For each line below, check for "toNat"; give only the total of lines where it occurs.

_ _ _

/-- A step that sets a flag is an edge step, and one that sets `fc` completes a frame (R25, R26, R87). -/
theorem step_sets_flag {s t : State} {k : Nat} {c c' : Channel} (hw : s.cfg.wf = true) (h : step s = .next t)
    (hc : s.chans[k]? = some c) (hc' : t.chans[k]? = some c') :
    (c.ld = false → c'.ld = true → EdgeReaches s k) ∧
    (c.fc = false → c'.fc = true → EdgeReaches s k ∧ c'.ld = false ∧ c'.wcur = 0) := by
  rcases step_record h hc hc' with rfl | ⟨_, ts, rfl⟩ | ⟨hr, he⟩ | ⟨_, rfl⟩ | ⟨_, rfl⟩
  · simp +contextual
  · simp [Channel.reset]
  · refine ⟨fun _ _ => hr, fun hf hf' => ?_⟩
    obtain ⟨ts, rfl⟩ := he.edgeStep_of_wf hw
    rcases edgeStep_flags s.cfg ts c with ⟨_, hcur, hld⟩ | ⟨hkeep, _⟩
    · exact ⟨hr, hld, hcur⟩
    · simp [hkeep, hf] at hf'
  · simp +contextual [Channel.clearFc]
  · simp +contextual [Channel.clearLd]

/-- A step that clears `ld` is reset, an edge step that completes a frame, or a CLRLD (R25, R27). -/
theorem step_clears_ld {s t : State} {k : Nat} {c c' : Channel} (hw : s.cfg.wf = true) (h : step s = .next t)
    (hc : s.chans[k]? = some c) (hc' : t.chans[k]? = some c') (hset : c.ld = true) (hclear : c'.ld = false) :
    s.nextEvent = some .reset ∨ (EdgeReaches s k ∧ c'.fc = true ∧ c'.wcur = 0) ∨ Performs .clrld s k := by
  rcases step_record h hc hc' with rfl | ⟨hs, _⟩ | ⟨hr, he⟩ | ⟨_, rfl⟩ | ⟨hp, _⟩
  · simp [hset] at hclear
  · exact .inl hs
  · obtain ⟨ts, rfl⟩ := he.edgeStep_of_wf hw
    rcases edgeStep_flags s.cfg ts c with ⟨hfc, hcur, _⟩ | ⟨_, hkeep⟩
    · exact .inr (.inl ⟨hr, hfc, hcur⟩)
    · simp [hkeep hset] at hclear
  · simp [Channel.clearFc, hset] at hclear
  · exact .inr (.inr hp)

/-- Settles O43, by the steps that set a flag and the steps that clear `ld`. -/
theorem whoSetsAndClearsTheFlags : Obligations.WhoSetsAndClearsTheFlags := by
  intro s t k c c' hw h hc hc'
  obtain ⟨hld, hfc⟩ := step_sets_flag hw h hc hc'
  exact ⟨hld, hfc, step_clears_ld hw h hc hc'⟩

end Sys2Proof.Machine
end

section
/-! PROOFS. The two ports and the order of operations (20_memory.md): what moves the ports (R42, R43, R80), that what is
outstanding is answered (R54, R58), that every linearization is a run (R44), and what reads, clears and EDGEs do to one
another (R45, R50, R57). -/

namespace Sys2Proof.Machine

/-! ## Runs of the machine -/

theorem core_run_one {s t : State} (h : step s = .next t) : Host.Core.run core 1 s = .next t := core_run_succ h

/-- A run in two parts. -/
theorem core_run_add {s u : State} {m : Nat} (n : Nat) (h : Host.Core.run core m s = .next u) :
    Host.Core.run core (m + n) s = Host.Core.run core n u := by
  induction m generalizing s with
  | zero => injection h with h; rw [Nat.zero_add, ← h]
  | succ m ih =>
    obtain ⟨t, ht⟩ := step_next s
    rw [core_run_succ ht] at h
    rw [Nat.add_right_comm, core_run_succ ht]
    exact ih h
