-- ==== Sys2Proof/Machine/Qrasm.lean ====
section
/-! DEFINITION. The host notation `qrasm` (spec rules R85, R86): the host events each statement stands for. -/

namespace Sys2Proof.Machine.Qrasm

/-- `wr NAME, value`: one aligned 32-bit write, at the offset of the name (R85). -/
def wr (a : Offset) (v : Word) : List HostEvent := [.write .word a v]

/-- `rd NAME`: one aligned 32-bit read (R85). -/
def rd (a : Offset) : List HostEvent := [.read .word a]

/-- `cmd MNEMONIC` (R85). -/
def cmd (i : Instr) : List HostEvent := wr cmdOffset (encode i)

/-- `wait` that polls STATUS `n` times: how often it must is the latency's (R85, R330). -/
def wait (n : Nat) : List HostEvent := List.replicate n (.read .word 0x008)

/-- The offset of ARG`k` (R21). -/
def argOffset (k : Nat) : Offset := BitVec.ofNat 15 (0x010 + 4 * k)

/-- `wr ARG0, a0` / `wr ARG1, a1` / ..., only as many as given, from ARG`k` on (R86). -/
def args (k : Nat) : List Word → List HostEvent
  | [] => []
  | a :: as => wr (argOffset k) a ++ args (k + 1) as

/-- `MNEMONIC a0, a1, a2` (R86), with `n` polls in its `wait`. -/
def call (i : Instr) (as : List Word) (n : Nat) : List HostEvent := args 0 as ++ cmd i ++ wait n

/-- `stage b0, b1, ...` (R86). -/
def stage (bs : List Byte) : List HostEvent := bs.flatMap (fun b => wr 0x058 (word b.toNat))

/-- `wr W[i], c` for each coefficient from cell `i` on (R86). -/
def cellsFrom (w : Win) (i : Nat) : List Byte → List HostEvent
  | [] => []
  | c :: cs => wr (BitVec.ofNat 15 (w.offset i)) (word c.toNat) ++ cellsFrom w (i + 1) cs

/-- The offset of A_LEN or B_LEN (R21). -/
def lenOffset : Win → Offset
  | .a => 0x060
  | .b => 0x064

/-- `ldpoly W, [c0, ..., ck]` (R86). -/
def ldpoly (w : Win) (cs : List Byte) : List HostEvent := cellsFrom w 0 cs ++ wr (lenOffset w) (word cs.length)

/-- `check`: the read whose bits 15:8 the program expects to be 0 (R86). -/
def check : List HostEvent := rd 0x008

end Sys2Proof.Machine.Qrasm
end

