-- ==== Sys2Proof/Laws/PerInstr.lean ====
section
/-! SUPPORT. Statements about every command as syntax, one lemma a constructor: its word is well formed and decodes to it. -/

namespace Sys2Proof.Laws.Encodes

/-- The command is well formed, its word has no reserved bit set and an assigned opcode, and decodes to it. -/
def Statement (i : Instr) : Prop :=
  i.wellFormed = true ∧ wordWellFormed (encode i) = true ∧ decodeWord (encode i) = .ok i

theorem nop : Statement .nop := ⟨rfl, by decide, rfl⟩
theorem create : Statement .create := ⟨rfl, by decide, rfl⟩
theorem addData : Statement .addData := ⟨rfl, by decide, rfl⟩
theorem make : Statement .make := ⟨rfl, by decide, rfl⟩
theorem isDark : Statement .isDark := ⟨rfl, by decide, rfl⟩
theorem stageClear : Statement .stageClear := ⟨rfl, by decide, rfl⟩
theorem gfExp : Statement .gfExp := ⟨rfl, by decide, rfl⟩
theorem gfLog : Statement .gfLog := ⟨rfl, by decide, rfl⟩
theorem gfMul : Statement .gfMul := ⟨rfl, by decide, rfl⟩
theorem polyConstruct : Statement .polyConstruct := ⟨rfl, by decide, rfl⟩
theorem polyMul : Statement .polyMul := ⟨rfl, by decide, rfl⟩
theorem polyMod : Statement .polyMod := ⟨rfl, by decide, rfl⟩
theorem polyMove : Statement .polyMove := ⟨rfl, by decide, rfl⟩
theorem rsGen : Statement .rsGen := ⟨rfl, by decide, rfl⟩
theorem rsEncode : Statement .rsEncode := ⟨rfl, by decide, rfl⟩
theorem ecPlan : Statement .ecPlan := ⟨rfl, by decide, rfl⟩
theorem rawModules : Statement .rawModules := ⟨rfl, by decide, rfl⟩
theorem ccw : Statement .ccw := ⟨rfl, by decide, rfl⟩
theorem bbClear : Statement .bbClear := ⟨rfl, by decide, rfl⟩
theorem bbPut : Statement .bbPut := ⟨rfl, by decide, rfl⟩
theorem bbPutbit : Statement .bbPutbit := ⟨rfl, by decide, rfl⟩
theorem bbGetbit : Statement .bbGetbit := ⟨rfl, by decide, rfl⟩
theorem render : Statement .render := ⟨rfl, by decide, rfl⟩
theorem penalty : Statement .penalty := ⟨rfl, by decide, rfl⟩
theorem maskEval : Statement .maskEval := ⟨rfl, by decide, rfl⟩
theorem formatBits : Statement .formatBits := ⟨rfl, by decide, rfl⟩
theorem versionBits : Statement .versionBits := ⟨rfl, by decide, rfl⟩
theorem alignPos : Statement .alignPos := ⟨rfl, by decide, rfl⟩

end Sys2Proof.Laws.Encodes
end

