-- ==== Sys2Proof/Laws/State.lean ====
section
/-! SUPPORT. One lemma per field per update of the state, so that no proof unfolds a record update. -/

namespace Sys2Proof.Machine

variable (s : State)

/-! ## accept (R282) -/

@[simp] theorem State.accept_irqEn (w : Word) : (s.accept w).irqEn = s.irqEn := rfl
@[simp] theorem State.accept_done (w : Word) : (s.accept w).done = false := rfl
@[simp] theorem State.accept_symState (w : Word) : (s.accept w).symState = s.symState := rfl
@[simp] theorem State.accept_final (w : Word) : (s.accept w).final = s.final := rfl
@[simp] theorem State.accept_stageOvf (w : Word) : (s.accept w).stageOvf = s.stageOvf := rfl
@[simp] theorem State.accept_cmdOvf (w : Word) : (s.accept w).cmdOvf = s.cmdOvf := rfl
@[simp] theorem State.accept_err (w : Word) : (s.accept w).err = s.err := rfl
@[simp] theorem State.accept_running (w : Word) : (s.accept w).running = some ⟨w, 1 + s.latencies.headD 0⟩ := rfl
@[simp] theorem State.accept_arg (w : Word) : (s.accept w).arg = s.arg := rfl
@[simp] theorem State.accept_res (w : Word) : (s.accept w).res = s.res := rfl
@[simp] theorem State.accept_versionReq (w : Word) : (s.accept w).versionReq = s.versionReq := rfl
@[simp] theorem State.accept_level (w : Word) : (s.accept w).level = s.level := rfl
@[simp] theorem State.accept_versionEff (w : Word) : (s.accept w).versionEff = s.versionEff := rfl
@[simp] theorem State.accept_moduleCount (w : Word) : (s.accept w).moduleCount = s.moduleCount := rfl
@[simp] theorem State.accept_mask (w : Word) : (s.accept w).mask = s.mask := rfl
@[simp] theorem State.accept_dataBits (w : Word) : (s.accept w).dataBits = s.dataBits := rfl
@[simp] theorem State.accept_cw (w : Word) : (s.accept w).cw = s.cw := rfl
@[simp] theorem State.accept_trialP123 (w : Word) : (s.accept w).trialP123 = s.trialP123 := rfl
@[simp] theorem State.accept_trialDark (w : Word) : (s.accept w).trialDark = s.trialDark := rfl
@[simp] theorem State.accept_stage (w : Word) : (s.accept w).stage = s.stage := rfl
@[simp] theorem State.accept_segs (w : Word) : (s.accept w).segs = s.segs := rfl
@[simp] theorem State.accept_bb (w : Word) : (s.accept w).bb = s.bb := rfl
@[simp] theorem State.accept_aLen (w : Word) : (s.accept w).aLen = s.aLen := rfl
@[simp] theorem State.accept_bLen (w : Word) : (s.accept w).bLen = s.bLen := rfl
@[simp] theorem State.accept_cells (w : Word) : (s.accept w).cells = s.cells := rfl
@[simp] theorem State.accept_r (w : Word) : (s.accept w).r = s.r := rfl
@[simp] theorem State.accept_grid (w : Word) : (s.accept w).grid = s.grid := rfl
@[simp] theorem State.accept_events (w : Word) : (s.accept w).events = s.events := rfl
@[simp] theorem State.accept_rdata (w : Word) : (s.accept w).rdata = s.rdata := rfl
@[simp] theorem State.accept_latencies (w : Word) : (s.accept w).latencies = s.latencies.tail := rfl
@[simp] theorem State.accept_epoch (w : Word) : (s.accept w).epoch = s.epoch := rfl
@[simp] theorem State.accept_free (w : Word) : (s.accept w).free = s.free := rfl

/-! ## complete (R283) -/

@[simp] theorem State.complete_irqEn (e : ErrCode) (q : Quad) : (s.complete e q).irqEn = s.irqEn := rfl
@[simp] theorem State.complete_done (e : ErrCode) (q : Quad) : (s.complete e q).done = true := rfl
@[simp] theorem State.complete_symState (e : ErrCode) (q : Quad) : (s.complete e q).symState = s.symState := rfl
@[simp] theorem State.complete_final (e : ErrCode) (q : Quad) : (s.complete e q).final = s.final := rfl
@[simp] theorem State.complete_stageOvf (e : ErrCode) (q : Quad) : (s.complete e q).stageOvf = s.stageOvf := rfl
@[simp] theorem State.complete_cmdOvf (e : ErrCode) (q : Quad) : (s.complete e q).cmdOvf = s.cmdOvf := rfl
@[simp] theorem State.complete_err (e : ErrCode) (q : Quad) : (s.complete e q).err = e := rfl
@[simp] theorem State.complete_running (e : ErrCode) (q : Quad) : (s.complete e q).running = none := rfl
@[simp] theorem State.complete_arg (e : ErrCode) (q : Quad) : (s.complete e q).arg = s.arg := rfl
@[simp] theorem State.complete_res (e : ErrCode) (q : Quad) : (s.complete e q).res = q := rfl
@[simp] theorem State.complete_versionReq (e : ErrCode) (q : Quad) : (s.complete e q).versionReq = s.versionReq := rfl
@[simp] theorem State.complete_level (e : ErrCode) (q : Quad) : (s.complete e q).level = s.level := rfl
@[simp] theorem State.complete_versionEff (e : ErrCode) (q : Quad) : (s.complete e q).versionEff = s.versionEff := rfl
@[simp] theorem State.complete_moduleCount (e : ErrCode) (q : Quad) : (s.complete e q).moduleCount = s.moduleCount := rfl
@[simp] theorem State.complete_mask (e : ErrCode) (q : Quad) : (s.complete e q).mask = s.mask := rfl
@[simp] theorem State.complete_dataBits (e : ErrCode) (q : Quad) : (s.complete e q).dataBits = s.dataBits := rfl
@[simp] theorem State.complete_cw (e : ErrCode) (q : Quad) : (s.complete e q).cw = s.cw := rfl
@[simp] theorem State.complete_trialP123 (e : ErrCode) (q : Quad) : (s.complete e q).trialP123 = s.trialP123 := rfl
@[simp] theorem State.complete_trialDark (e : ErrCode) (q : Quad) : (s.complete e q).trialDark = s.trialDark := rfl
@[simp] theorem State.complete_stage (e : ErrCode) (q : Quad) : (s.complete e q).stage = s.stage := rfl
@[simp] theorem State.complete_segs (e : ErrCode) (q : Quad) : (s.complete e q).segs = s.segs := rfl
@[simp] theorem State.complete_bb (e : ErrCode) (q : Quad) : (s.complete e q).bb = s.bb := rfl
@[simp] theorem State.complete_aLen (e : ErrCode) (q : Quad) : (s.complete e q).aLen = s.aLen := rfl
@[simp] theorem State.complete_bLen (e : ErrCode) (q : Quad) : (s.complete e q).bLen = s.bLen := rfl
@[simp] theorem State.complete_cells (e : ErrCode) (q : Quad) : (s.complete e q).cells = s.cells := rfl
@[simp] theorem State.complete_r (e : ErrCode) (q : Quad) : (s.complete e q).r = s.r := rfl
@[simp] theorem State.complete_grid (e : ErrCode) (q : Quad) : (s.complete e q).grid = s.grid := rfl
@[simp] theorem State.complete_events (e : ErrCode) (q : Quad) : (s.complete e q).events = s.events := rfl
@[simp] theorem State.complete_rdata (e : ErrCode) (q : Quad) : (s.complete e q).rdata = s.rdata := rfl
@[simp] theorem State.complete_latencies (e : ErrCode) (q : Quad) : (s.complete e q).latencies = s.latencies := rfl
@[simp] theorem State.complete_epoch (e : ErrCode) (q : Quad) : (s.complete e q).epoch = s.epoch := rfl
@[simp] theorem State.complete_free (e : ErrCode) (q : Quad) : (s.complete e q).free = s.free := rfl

_ _ _

== Expected output ==
2